• **Task**
Within the lines below, find those that hold the string "onlyMe" and copy each one.

• **Source information**
-- ==== Sys2Proof/Certificates/Slice0/Obligations.lean ====
section
/-! DEFINITION. The statements for the provers. Each names the rules of spec/ that it formalises; `yields`, `gives`,
`onlyMe`, `onlyMeCounted` and `trappedFrom` are the words of Sys2Proof/Safety.lean. -/

open Sys2Proof Sys2Proof.Machine

/-! ## The scalar stream (R51 to R54) -/

/-- R51, R53: the immediate and register forms give the results of the RISC-V unprivileged ISA. A 12-bit immediate is
sign-extended, a 20-bit one stands above twelve zero bits, `auipc` adds to the address of its own word; results wrap
modulo 2^64, the W forms work on the low words and sign-extend, and shifts use the low six bits of rs2, five in the W
forms. Nothing but rd, the PC and `instret` changes. -/
def Obligations.IntegerResults : Prop :=
  (∀ (s : State) (rd rs1 : BitVec 4) (imm : BitVec 12) (up : BitVec 20) (sh : BitVec 6) (sw : BitVec 5),
    let a := s.me.reg rs1
    let i := imm.signExtend 64
    let lo := a.setWidth 32
    s.yields (.lui rd up) rd ((up ++ 0#12).signExtend 64) ∧
    s.yields (.auipc rd up) rd (s.me.pc + (up ++ 0#12).signExtend 64) ∧
    s.yields (.addi rd rs1 imm) rd (a + i) ∧
    s.yields (.slti rd rs1 imm) rd (if a.toInt < i.toInt then 1 else 0) ∧
    s.yields (.sltiu rd rs1 imm) rd (if a.toNat < i.toNat then 1 else 0) ∧
    s.yields (.xori rd rs1 imm) rd (a ^^^ i) ∧
    s.yields (.ori rd rs1 imm) rd (a ||| i) ∧
    s.yields (.andi rd rs1 imm) rd (a &&& i) ∧
    s.yields (.slli rd rs1 sh) rd (a <<< sh) ∧
    s.yields (.srli rd rs1 sh) rd (a >>> sh) ∧
    s.yields (.srai rd rs1 sh) rd (a.sshiftRight' sh) ∧
    s.yields (.addiw rd rs1 imm) rd ((lo + imm.signExtend 32).signExtend 64) ∧
    s.yields (.slliw rd rs1 sw) rd ((lo <<< sw).signExtend 64) ∧
    s.yields (.srliw rd rs1 sw) rd ((lo >>> sw).signExtend 64) ∧
    s.yields (.sraiw rd rs1 sw) rd ((lo.sshiftRight' sw).signExtend 64)) ∧
  (∀ (s : State) (rd rs1 rs2 : BitVec 4),
    let a := s.me.reg rs1
    let b := s.me.reg rs2
    let al := a.setWidth 32
    let bl := b.setWidth 32
    s.yields (.add rd rs1 rs2) rd (a + b) ∧
    s.yields (.sub rd rs1 rs2) rd (a - b) ∧
    s.yields (.sll rd rs1 rs2) rd (a <<< b.setWidth 6) ∧
    s.yields (.slt rd rs1 rs2) rd (if a.toInt < b.toInt then 1 else 0) ∧
    s.yields (.sltu rd rs1 rs2) rd (if a.toNat < b.toNat then 1 else 0) ∧
    s.yields (.xorr rd rs1 rs2) rd (a ^^^ b) ∧
    s.yields (.srl rd rs1 rs2) rd (a >>> b.setWidth 6) ∧
    s.yields (.sra rd rs1 rs2) rd (a.sshiftRight' (b.setWidth 6)) ∧
    s.yields (.orr rd rs1 rs2) rd (a ||| b) ∧
    s.yields (.andr rd rs1 rs2) rd (a &&& b) ∧
    s.yields (.addw rd rs1 rs2) rd ((al + bl).signExtend 64) ∧
    s.yields (.subw rd rs1 rs2) rd ((al - bl).signExtend 64) ∧
    s.yields (.sllw rd rs1 rs2) rd ((al <<< b.setWidth 5).signExtend 64) ∧
    s.yields (.srlw rd rs1 rs2) rd ((al >>> b.setWidth 5).signExtend 64) ∧
    s.yields (.sraw rd rs1 rs2) rd ((al.sshiftRight' (b.setWidth 5)).signExtend 64) ∧
    s.yields (.czeroEqz rd rs1 rs2) rd (if b = 0 then 0 else a) ∧
    s.yields (.czeroNez rd rs1 rs2) rd (if b = 0 then a else 0))

/-- R53, R54: products, and quotients and remainders rounded toward zero. A division by zero gives a quotient of all ones
and the dividend as the remainder; the most negative number divided by -1 gives itself and remainder 0; neither traps. -/
def Obligations.MultiplyDivide : Prop :=
  ∀ (s : State) (rd rs1 rs2 : BitVec 4),
    let a := s.me.reg rs1
    let b := s.me.reg rs2
    let al := a.setWidth 32
    let bl := b.setWidth 32
    s.yields (.mul rd rs1 rs2) rd (a * b) ∧
    s.yields (.mulh rd rs1 rs2) rd (BitVec.ofInt 64 (a.toInt * b.toInt / 2 ^ 64)) ∧
    s.yields (.mulhsu rd rs1 rs2) rd (BitVec.ofInt 64 (a.toInt * b.toNat / 2 ^ 64)) ∧
    s.yields (.mulhu rd rs1 rs2) rd (BitVec.ofNat 64 (a.toNat * b.toNat / 2 ^ 64)) ∧
    s.yields (.mulw rd rs1 rs2) rd ((al * bl).signExtend 64) ∧
    s.yields (.div rd rs1 rs2) rd (if b = 0 then BitVec.allOnes 64 else a.sdiv b) ∧
    s.yields (.divu rd rs1 rs2) rd (if b = 0 then BitVec.allOnes 64 else a / b) ∧
    s.yields (.rem rd rs1 rs2) rd (if b = 0 then a else a.srem b) ∧
    s.yields (.remu rd rs1 rs2) rd (if b = 0 then a else a % b) ∧
    s.yields (.divw rd rs1 rs2) rd ((if bl = 0 then BitVec.allOnes 32 else al.sdiv bl).signExtend 64) ∧
    s.yields (.divuw rd rs1 rs2) rd ((if bl = 0 then BitVec.allOnes 32 else al / bl).signExtend 64) ∧
    s.yields (.remw rd rs1 rs2) rd ((if bl = 0 then al else al.srem bl).signExtend 64) ∧
    s.yields (.remuw rd rs1 rs2) rd ((if bl = 0 then al else al % bl).signExtend 64) ∧
    (a = BitVec.intMin 64 → b = BitVec.allOnes 64 →
      s.yields (.div rd rs1 rs2) rd a ∧ s.yields (.rem rd rs1 rs2) rd 0)

/-- R27, R53: a jump or a taken branch to a target that is a multiple of 4 goes there; `jal` and `jalr` give rd the
address of the word after theirs, `jalr` clears bit 0 of its sum; a branch not taken moves on by 4, whatever its
target. To another target a jump or a taken branch traps ILLEGAL at that instruction, with the target in the record's
VA field. No branch and no trap changes a register. -/
def Obligations.JumpsAndBranches : Prop :=
  (∀ (s : State) (rd rs1 rs2 : BitVec 4) (imm : BitVec 12) (up : BitVec 20),
    let a := s.me.reg rs1
    let b := s.me.reg rs2
    let goes (i : Instr) (pc : Word) : Prop := ∃ t, exec i s = .next t ∧ s.onlyMe t ∧
      t.me = { s.me with pc := pc, instret := s.me.instret + 1, sig := t.me.sig }
    let links (i : Instr) (pc : Word) : Prop := ∃ t, exec i s = .next t ∧ s.onlyMe t ∧
      t.me = { s.me with regs := t.me.regs, pc := pc, instret := s.me.instret + 1, sig := t.me.sig } ∧
      ∀ q, t.me.reg q = if q = rd ∧ q ≠ 0 then s.me.pc + 4 else s.me.reg q
    let branch (i : Instr) (taken : Prop) : Prop :=
      (taken → (s.me.pc + (imm.signExtend 64) <<< 1).toNat % 4 = 0 → goes i (s.me.pc + (imm.signExtend 64) <<< 1)) ∧
      (¬ taken → goes i (s.me.pc + 4))
    ((s.me.pc + (up.signExtend 64) <<< 1).toNat % 4 = 0 → links (.jal rd up) (s.me.pc + (up.signExtend 64) <<< 1)) ∧
    (((a + imm.signExtend 64) &&& ~~~1).toNat % 4 = 0 → links (.jalr rd rs1 imm) ((a + imm.signExtend 64) &&& ~~~1)) ∧
    branch (.beq rs1 rs2 imm) (a = b) ∧
    branch (.bne rs1 rs2 imm) (a ≠ b) ∧
    branch (.blt rs1 rs2 imm) (a.toInt < b.toInt) ∧
    branch (.bge rs1 rs2 imm) (b.toInt ≤ a.toInt) ∧
    branch (.bltu rs1 rs2 imm) (a.toNat < b.toNat) ∧
    branch (.bgeu rs1 rs2 imm) (b.toNat ≤ a.toNat)) ∧
  (∀ (s : State) (rd rs1 rs2 : BitVec 4) (imm : BitVec 12) (up : BitVec 20), s.me.issues →
    let a := s.me.reg rs1
    let b := s.me.reg rs2
    let far := s.me.pc + (imm.signExtend 64) <<< 1
    let branch (i : Instr) (taken : Prop) : Prop := taken → far.toNat % 4 ≠ 0 → s.traps i .illegal far 0
    ((s.me.pc + (up.signExtend 64) <<< 1).toNat % 4 ≠ 0 →
      s.traps (.jal rd up) .illegal (s.me.pc + (up.signExtend 64) <<< 1) 0) ∧
    (((a + imm.signExtend 64) &&& ~~~1).toNat % 4 ≠ 0 →
      s.traps (.jalr rd rs1 imm) .illegal ((a + imm.signExtend 64) &&& ~~~1) 0) ∧
    branch (.beq rs1 rs2 imm) (a = b) ∧
    branch (.bne rs1 rs2 imm) (a ≠ b) ∧
    branch (.blt rs1 rs2 imm) (a.toInt < b.toInt) ∧
    branch (.bge rs1 rs2 imm) (b.toInt ≤ a.toInt) ∧
    branch (.bltu rs1 rs2 imm) (a.toNat < b.toNat) ∧
    branch (.bgeu rs1 rs2 imm) (b.toNat ≤ a.toNat))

• **Expected answer**
`onlyMe`, `onlyMeCounted` and `trappedFrom` are the words of Sys2Proof/Safety.lean. -/
    let goes (i : Instr) (pc : Word) : Prop := ∃ t, exec i s = .next t ∧ s.onlyMe t ∧
    let links (i : Instr) (pc : Word) : Prop := ∃ t, exec i s = .next t ∧ s.onlyMe t ∧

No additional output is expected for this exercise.